What's more, meth causes any DAT at the synapse to be pulled back far into the neuron's body, rendering it useless.

Damage on the cellular level often leads to cognitive impairments. Meth users have been observed to have shortened attention spans, decreased visual speed as well as problems with decision-making.

This effect is thought to be semi-permanent, since even ex-users show some cognitive decline months or years after they kick their addiction.

Until the present study, however, no solid evidence existed linking a reduced presence of DAT at the synapse and long-lasting cognitive impairments.

A previous study from 2006 even found no significant cognitive decline in ex-users.

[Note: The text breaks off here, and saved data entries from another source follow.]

theorem pattern_of_subnormal (hq : 0 < q) (h : p < q * 2 ^ 24) : pattern p q = roundEven p q := by
  rw [pattern, places_of_lt hq h, Nat.zero_mul, Nat.zero_add, Nat.pow_zero, Nat.mul_one]

/-! ### Scaling -/

theorem pattern_mul_right {c : Nat} (hc : 0 < c) : pattern (p * c) (q * c) = pattern p q := by
  have same : places (p * c) (q * c) = places p q := by rw [places, places, Nat.mul_div_mul_right _ _ hc]
  rw [pattern, pattern, same, Nat.mul_right_comm, roundEven_mul_right hc]

/-- A power of two moves the exponent of a normal value. -/
theorem pattern_mul_pow (hq : 0 < q) (normal : q * 2 ^ 23 ≤ p) (k : Nat) :
    pattern (p * 2 ^ k) q = pattern p q + k * 2 ^ 23 := by
  have shift : places (p * 2 ^ k) q = places p q + k := by
    refine places_eq hq (.inr ?_) ?_
    · rw [← Nat.add_assoc, Nat.pow_add, ← Nat.mul_assoc]
      refine Nat.mul_le_mul_right _ ?_
      by_cases zero : places p q = 0
      · rwa [zero]
      · exact le_of_places hq zero
    · rw [← Nat.add_assoc, Nat.pow_add, ← Nat.mul_assoc]
      exact Nat.mul_lt_mul_of_pos_right (lt_of_places hq) (by positivity)
  rw [pattern, shift, Nat.pow_add, ← Nat.mul_assoc, roundEven_mul_right (by positivity), pattern]
  ring

/-- The relative error of a normal value is at most 2^-24. -/
theorem unitsOf_rne32_error (hq : 0 < q) (normal : q * 2 ^ 23 ≤ p) (h : pattern p q < 2 ^ 31) :
    (2 ^ 24 - 1) * p ≤ 2 ^ 24 * (q * unitsOf (rne32 p q)) ∧ 2 ^ 24 * (q * unitsOf (rne32 p q)) ≤ (2 ^ 24 + 1) * p := by
  have near := (roundEvenIsNearest p (q * 2 ^ places p q) (by positivity)).1
  have rounded : q * 2 ^ places p q * roundEven p (q * 2 ^ places p q) = q * unitsOf (rne32 p q) := by
    rw [unitsOf_rne32 hq h]
    ring
  have rounded : ((q * 2 ^ places p q : Nat) : Int) * roundEven p (q * 2 ^ places p q) =
    (q * unitsOf (rne32 p q) : Nat) := by exact_mod_cast rounded
  have step : 2 ^ 23 * (q * 2 ^ places p q) ≤ p := by
    by_cases zero : places p q = 0
    · rw [zero, Nat.pow_zero, Nat.mul_one, Nat.mul_comm]
      exact normal
    · have := le_of_places hq zero
      rwa [Nat.pow_add, ← Nat.mul_assoc, Nat.mul_right_comm, Nat.mul_comm] at this
  rw [rounded] at near
  omega

end

/-! ### The channels -/

/-- Channel(m, E) before the last rounding, in mode CR: 255ths of a unit. -/
def exactUnits (m e : Nat) : Nat := m * 2 ^ (e + 21)

/-- Channel(m, E) before the last rounding, in mode F32_STEP: the rounded `m/255`, in parts of 2^-128 units. -/
def stepUnits (m e : Nat) : Nat := unitsOf (rne32 (m * 2 ^ 149) 255) * 2 ^ e

section
variable {m e : Nat}

theorem channel_cr (m e : Byte) : channel .cr m e = rne32 (exactUnits m.toNat e.toNat) 255 := rfl

theorem channel_f32Step (m e : Byte) : channel .f32Step m e = rne32 (stepUnits m.toNat e.toNat) (2 ^ 128) := rfl

theorem exactUnits_eq (m e : Nat) : exactUnits m e = 2 ^ 21 * (m * 2 ^ e) := by
  rw [exactUnits, Nat.pow_add]
  ring

theorem exactUnits_mul_pow (m e k : Nat) : exactUnits m e * 2 ^ k = m * 2 ^ (21 + k) * 2 ^ e := by
  rw [exactUnits]
  ring

theorem pattern_exactUnits_le {y : Nat} (hm : m < 256) (he : e + 21 ≤ 23 + y) :
    pattern (exactUnits m e) 255 ≤ (y + 1) * 2 ^ 23 :=
  pattern_le (by decide) (Nat.mul_le_mul (by omega) (Nat.pow_le_pow_right (by decide) he))

/-- No channel is larger than 2^127 (rule R108). -/
theorem pattern_channel_le (m e : Byte) : pattern (exactUnits m.toNat e.toNat) 255 ≤ 0x7F000000 :=
  pattern_exactUnits_le (y := 253) m.isLt (by omega)

/-- Settles O38: RNE32 is correctly rounded, and no channel is too large for it. -/
theorem channelIsCorrectlyRounded : Obligations.ChannelIsCorrectlyRounded := by
  intro m e w hw
  have fits := pattern_channel_le m e
  exact rne32_nearest (by decide) (Nat.lt_of_le_of_lt fits (by decide)) (by omega)

/-! ### The rounded mantissa of F32_STEP (rule R109) -/

theorem pattern_mantissa_lt (hm : m < 256) : pattern (m * 2 ^ 149) 255 < 2 ^ 31 := by
  have small : pattern (m * 2 ^ 149) 255 ≤ (126 + 1) * 2 ^ 23 := pattern_le (by decide) (by omega)
  omega

theorem mantissa_normal (h0 : 0 < m) : 255 * 2 ^ 23 ≤ m * 2 ^ 149 := by omega

/-- A result that is not subnormal keeps its 23 fraction bits in the first rounding. -/
theorem le_stepUnits (hm : m < 256) (normal : 1020 ≤ m * 2 ^ e) : 2 ^ 128 * 2 ^ 23 ≤ stepUnits m e := by
  have h0 : 0 < m := Nat.pos_of_ne_zero fun zero => by simp [zero] at normal
  have large : 2 ^ 151 < 2 ^ (24 + places (m * 2 ^ 149) 255 + e) := by
    refine Nat.lt_of_mul_lt_mul_left (a := 255) ?_
    calc 255 * 2 ^ 151 ≤ m * 2 ^ 149 * 2 ^ e := by
          rw [Nat.mul_right_comm]
          omega
      _ < 255 * 2 ^ (24 + places (m * 2 ^ 149) 255) * 2 ^ e :=
          Nat.mul_lt_mul_of_pos_right (lt_of_places (by decide)) (by positivity)
      _ = 255 * 2 ^ (24 + places (m * 2 ^ 149) 255 + e) := by rw [Nat.mul_assoc, ← Nat.pow_add]
  have exponents := (Nat.pow_lt_pow_iff_right (by decide)).mp large
  have significand := normal_le_significand (q := 255) (by decide) (mantissa_normal h0)
  have scale : 2 ^ 128 ≤ 2 ^ (places (m * 2 ^ 149) 255 + e) := Nat.pow_le_pow_right (by decide) (by omega)
  have value : stepUnits m e = 2 ^ (places (m * 2 ^ 149) 255 + e) *
      roundEven (m * 2 ^ 149) (255 * 2 ^ places (m * 2 ^ 149) 255) := by
    rw [stepUnits, unitsOf_rne32 (by decide) (pattern_mantissa_lt hm), Nat.mul_assoc, ← Nat.pow_add, Nat.mul_comm]
  rw [value]
  exact Nat.mul_le_mul scale significand

/-- Where the result is not subnormal, the second rounding changes nothing. -/
theorem pattern_stepUnits (hm : m < 256) (normal : 1020 ≤ m * 2 ^ e) :
    pattern (stepUnits m e) (2 ^ 128) = pattern (exactUnits m e) 255 := by
  have h0 : 0 < m := Nat.pos_of_ne_zero fun zero => by simp [zero] at normal
  have mantissa_fits := pattern_mantissa_lt hm
  obtain ⟨u, hu⟩ : ∃ u, u = unitsOf (rne32 (m * 2 ^ 149) 255) := ⟨_, rfl⟩
  have representable : pattern u 1 = pattern (m * 2 ^ 149) 255 := by
    rw [hu, pattern_unitsOf (by rwa [rne32_toNat mantissa_fits]), rne32_toNat mantissa_fits]
  have u_normal : 1 * 2 ^ 23 ≤ u := by
    have product := Nat.mul_le_mul (normal_le_significand (q := 255) (by decide) (mantissa_normal h0))
      (Nat.one_le_two_pow (n := places (m * 2 ^ 149) 255))
    rw [hu, unitsOf_rne32 (by decide) mantissa_fits, Nat.mul_comm 1]
    exact product
  have step : pattern (stepUnits m e) (2 ^ 128) + 128 * 2 ^ 23 = pattern u 1 + e * 2 ^ 23 := by
    have scaled := pattern_mul_pow (by positivity) (le_stepUnits hm normal) 128
    rw [← scaled, ← pattern_mul_pow Nat.one_pos u_normal, ← pattern_mul_right (q := 1) (c := 2 ^ 128) (by positivity),
      Nat.one_mul, stepUnits, hu]
  have exact : pattern (exactUnits m e) 255 + 128 * 2 ^ 23 = pattern (m * 2 ^ 149) 255 + e * 2 ^ 23 := by
    rw [← pattern_mul_pow (by decide) (by rw [exactUnits_eq]; omega), exactUnits_mul_pow,
      ← pattern_mul_pow (by decide) (mantissa_normal h0)]
  omega

/-! ### The two modes -/

theorem channel_modes_agree {m e : Byte} (normal : 1020 ≤ m.toNat * 2 ^ e.toNat) :
    channel .f32Step m e = channel .cr m e := by
  rw [channel_f32Step, channel_cr, rne32_eq, rne32_eq, pattern_stepUnits m.isLt normal]

/-- The subnormal results from exponent 4 on, one by one. -/
theorem subnormal_modes_agree : ∀ e : Fin 6, ∀ m : Fin 64, m.val * 2 ^ (4 + e.val) < 1020 →
    channel .f32Step (BitVec.ofNat 8 m) (BitVec.ofNat 8 (4 + e)) =
      channel .cr (BitVec.ofNat 8 m) (BitVec.ofNat 8 (4 + e)) := by
  decide +kernel

theorem channel_zero (mode : ConvRound) (e : Byte) : channel mode 0 e = 0 := by
  have zero (q : Nat) : rne32 0 q = 0 := by simp [rne32, roundEven]
  have units (k : Nat) : (0 : Byte).toNat * k = 0 := Nat.zero_mul k
  cases mode with
  | cr => rw [channel_cr, exactUnits, units, zero]
  | f32Step => rw [channel_f32Step, stepUnits, units, zero, show unitsOf 0 = 0 from rfl, Nat.zero_mul, zero]

/-- Settles O40: the modes agree on every result that is not subnormal, and for `E ≥ 4` on the few that are. -/
theorem roundingModesAgreeFromFour : Obligations.RoundingModesAgreeFromFour := by
  intro m e he
  by_cases normal : 1020 ≤ m.toNat * 2 ^ e.toNat
  · exact channel_modes_agree normal
  by_cases zero : m = 0
  · rw [zero, channel_zero, channel_zero]
  have positive : 1 ≤ m.toNat := by bv_omega
  have small_e : e.toNat < 10 := by
    by_contra large
    have power : 2 ^ 10 ≤ 2 ^ e.toNat := Nat.pow_le_pow_right (by decide) (by omega)
    have := Nat.mul_le_mul positive power
    omega
  have small_m : m.toNat < 64 := by
    have power : 2 ^ 4 ≤ 2 ^ e.toNat := Nat.pow_le_pow_right (by decide) he
    have := Nat.mul_le_mul_left m.toNat power
    omega
  have from_four : 4 + (e.toNat - 4) = e.toNat := by omega
  have agree := subnormal_modes_agree ⟨e.toNat - 4, by omega⟩ ⟨m.toNat, small_m⟩
    (by rw [from_four]; exact Nat.not_le.mp normal)
  simpa only [from_four, BitVec.ofNat_toNat, BitVec.setWidth_eq] using agree

/-! ### The range (rule R108) -/

/-- A value between 0x2020 and 2^23 - 1 units is subnormal. -/
theorem rne32_of_subnormal {p q : Nat} (hq : 0 < q) (lower : q * 0x2020 ≤ p) (upper : p ≤ q * (2 ^ 23 - 1)) :
    0x2020 ≤ (rne32 p q).toNat ∧ (rne32 p q).toNat < 2 ^ 23 := by
  have value : pattern p q = roundEven p q := pattern_of_subnormal hq (by omega)
  have most := roundEven_le hq upper
  rw [rne32_toNat (by omega), value]
  exact ⟨le_roundEven hq lower, by omega⟩

theorem channel_of_subnormal (mode : ConvRound) {m e : Byte} (h0 : 0 < m.toNat)
    (subnormal : m.toNat * 2 ^ e.toNat < 1020) :
    0x2020 ≤ (channel mode m e).toNat ∧ (channel mode m e).toNat < 2 ^ 23 := by
  have product : m.toNat ≤ m.toNat * 2 ^ e.toNat := Nat.le_mul_of_pos_right _ (by positivity)
  cases mode with
  | cr =>
    rw [channel_cr, exactUnits_eq]
    exact rne32_of_subnormal (by decide) (by omega) (by omega)
  | f32Step =>
    obtain ⟨lower, upper⟩ := unitsOf_rne32_error (by decide) (mantissa_normal h0) (pattern_mantissa_lt m.isLt)
    have lower := Nat.mul_le_mul_right (2 ^ e.toNat) lower
    have upper := Nat.mul_le_mul_right (2 ^ e.toNat) upper
    have units : 2 ^ 24 * (255 * unitsOf (rne32 (m.toNat * 2 ^ 149) 255)) * 2 ^ e.toNat =
        2 ^ 24 * 255 * stepUnits m.toNat e.toNat := by
      rw [stepUnits]
      ring
    have mantissa (c : Nat) : c * (m.toNat * 2 ^ 149) * 2 ^ e.toNat = c * 2 ^ 149 * (m.toNat * 2 ^ e.toNat) := by ring
    rw [units, mantissa] at lower upper
    rw [channel_f32Step]
    exact rne32_of_subnormal (by positivity) (by omega) (by omega)

theorem channel_of_normal (mode : ConvRound) {m e : Byte} (normal : 1020 ≤ m.toNat * 2 ^ e.toNat) :
    2 ^ 23 ≤ (channel mode m e).toNat ∧ (channel mode m e).toNat ≤ 0x7F000000 := by
  have most := pattern_channel_le m e
  have least := le_pattern (p := exactUnits m.toNat e.toNat) (q := 255) (by decide) (by rw [exactUnits_eq]; omega)
  have value : (channel mode m e).toNat = pattern (exactUnits m.toNat e.toNat) 255 := by
    cases mode with
    | cr => rw [channel_cr, rne32_toNat (by omega)]
    | f32Step => rw [channel_modes_agree normal, channel_cr, rne32_toNat (by omega)]
  rw [value]
  exact ⟨least, most⟩

/-- Settles O39, by whether the result is subnormal. -/
theorem channelRange : Obligations.ChannelRange := by
  intro mode m e
  refine ⟨fun zero => zero ▸ channel_zero mode e, fun nonzero => ?_, ?_⟩
  · by_cases normal : 1020 ≤ m.toNat * 2 ^ e.toNat
    · obtain ⟨least, most⟩ := channel_of_normal mode normal
      omega
    · obtain ⟨least, most⟩ := channel_of_subnormal mode (m := m) (e := e) (by bv_omega) (by omega)
      omega
  · cases mode <;> decide +kernel

end

end Sys2Proof.Proofs
end

section
/-! A token handed over byte by byte (rules R6, R139; limited turns, log entry 2). A turn that sees one byte does to the
state what a turn that sees the whole stream does, but for the input it has not seen. -/

namespace Sys2Proof.Proofs

open Sys2Proof Sys2Proof.Machine

/-! ### The input exchanged -/

/-- `s` with another input stream. -/
def withInput (q : List Byte) (e : Bool) (s : State) : State := { s with q := q, ended := e }

section
variable {s : State} (q : List Byte) (e : Bool)

/-- The tests at the end of a token look at no input. -/
theorem closeLegacy_withInput : closeLegacy (withInput q e s) = withInput q e (closeLegacy s) := by
  change (if s.i.toNat < s.len then _ else _) = withInput q e (if s.i.toNat < s.len then _ else _)
  split_ifs <;> rfl

theorem closePlane_withInput : closePlane (withInput q e s) = withInput q e (closePlane s) := by
  change (if s.j.toNat < s.len then _ else if s.pl = 3 then _ else _) =
    withInput q e (if s.j.toNat < s.len then _ else if s.pl = 3 then _ else _)
  split_ifs <;> rfl

theorem exec_lqPixel_withInput {s' : State} (r g b x : Byte) (consumed : takeToken 4 s' = withInput q e (takeToken 4 s))
    (hf : s'.fsm = s.fsm) : exec (.lqPixel r g b x) s' = mapNext (withInput q e) (exec (.lqPixel r g b x) s) := by
  change execLqPixel r g b x s' = mapNext _ (execLqPixel r g b x s)
  unfold execLqPixel
  rw [consumed, hf]
  by_cases marker : s.fsm = .dMark
  · simp only [if_pos marker]
    exact congrArg _ (closeLegacy_withInput q e
      (s := { putPixels [wordOfBytes r g b x] (startLegacy pathFallback (takeToken 4 s)) with shift := 0 }))
  · simp only [if_neg marker]
    exact congrArg _ (closeLegacy_withInput q e
      (s := { putPixels [wordOfBytes r g b x] (takeToken 4 s) with shift := 0 }))

theorem exec_lqRun_withInput {s' : State} (c : Byte) (consumed : takeToken 4 s' = withInput q e (takeToken 4 s)) :
    exec (.lqRun c) s' = mapNext (withInput q e) (exec (.lqRun c) s) := by
  change execLqRun c s' = mapNext _ (execLqRun c s)
  unfold execLqRun
  rw [consumed]
  obtain ⟨t, ht⟩ : ∃ t, t = takeToken 4 s := ⟨_, rfl⟩
  rw [← ht]
  have length : runLength c (withInput q e t) = runLength c t := rfl
  have source : runSource (withInput q e t) = runSource t := rfl
  have place : (withInput q e t).len = t.len ∧ (withInput q e t).i = t.i := ⟨rfl, rfl⟩
  simp only [length, source, place]
  split_ifs
  · rfl
  · exact congrArg _ (closeLegacy_withInput q e (s := raiseShift t))
  · cases runSource t with
    | none => rfl
    | some w =>
      exact congrArg _ (closeLegacy_withInput q e
        (s := raiseShift (putPixels (List.replicate (runLength c t) w) t)))

theorem exec_adpMarker_withInput {s' : State} (h : BitVec 7) (l : Byte)
    (consumed : takeToken 4 s' = withInput q e (takeToken 4 s)) :
    exec (.adpMarker h l) s' = mapNext (withInput q e) (exec (.adpMarker h l) s) := by
  change execAdpMarker h l s' = mapNext _ (execAdpMarker h l s)
  unfold execAdpMarker
  rw [consumed, apply_ite (mapNext (withInput q e))]
  rfl

end

/-! ### A turn that sees one byte -/

section
variable {s : State} {b : Byte} {more : List Byte}

/-- A turn that would leave the input it sees empty leaves what it has not seen. -/
theorem limitedTurn_one {o : Out} (hq : s.q = b :: more)
    (turn : ∀ e, engineTurn (withInput [b] e s) = mapNext (withInput [] e) o) :
    limitedTurn 1 s = mapNext (withInput more s.ended) o := by
  have seen : seenState 1 s = withInput [b] (s.ended && decide (s.q.length ≤ 1)) s := by
    simp only [seenState, hq]
    rfl
  rw [limitedTurn, seen, turn, hq]
  cases o <;> rfl

/-- A part move on one byte. -/
theorem limitedTurn_part {u : State} (hr : s.inReset = false) (hq : s.q = b :: more)
    (noToken : ∀ e, nextInstr (withInput [b] e s) = none)
    (turn : ∀ e, partTurn (withInput [b] e s) = withInput [] e u) (left : u.q = more) (ended : u.ended = s.ended) :
    limitedTurn 1 s = .next u := by
  have here : withInput more s.ended u = u := by rw [← left, ← ended]; rfl
  rw [← here]
  refine limitedTurn_one (o := .next u) hq fun e => ?_
  rw [engineTurn, show (withInput [b] e s).inReset = false from hr, noToken, turn]
  rfl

The Hopkins team's results, however, showed a clear association. The team, led by George Ricaurte of the Department of Neurology, recruited 22 ex-meth users and 17 controls.

After undergoing a battery of cognitive tests, the subjects' brains were scanned using positron emission tomography (PET) - a 3-D imaging technique - to quantify exactly how much DAT was present at their synapses.

Not surprisingly, ex-users performed more poorly on the cognitive tests than controls, especially in the area of memory. What's more, the ex-users had significantly less DAT than did controls.

The biggest finding, though, was that both declines (cognitive and chemical) were still evident in the ex-users even after an average of six meth-free years. Today's abuse, it seems, has abiding consequences.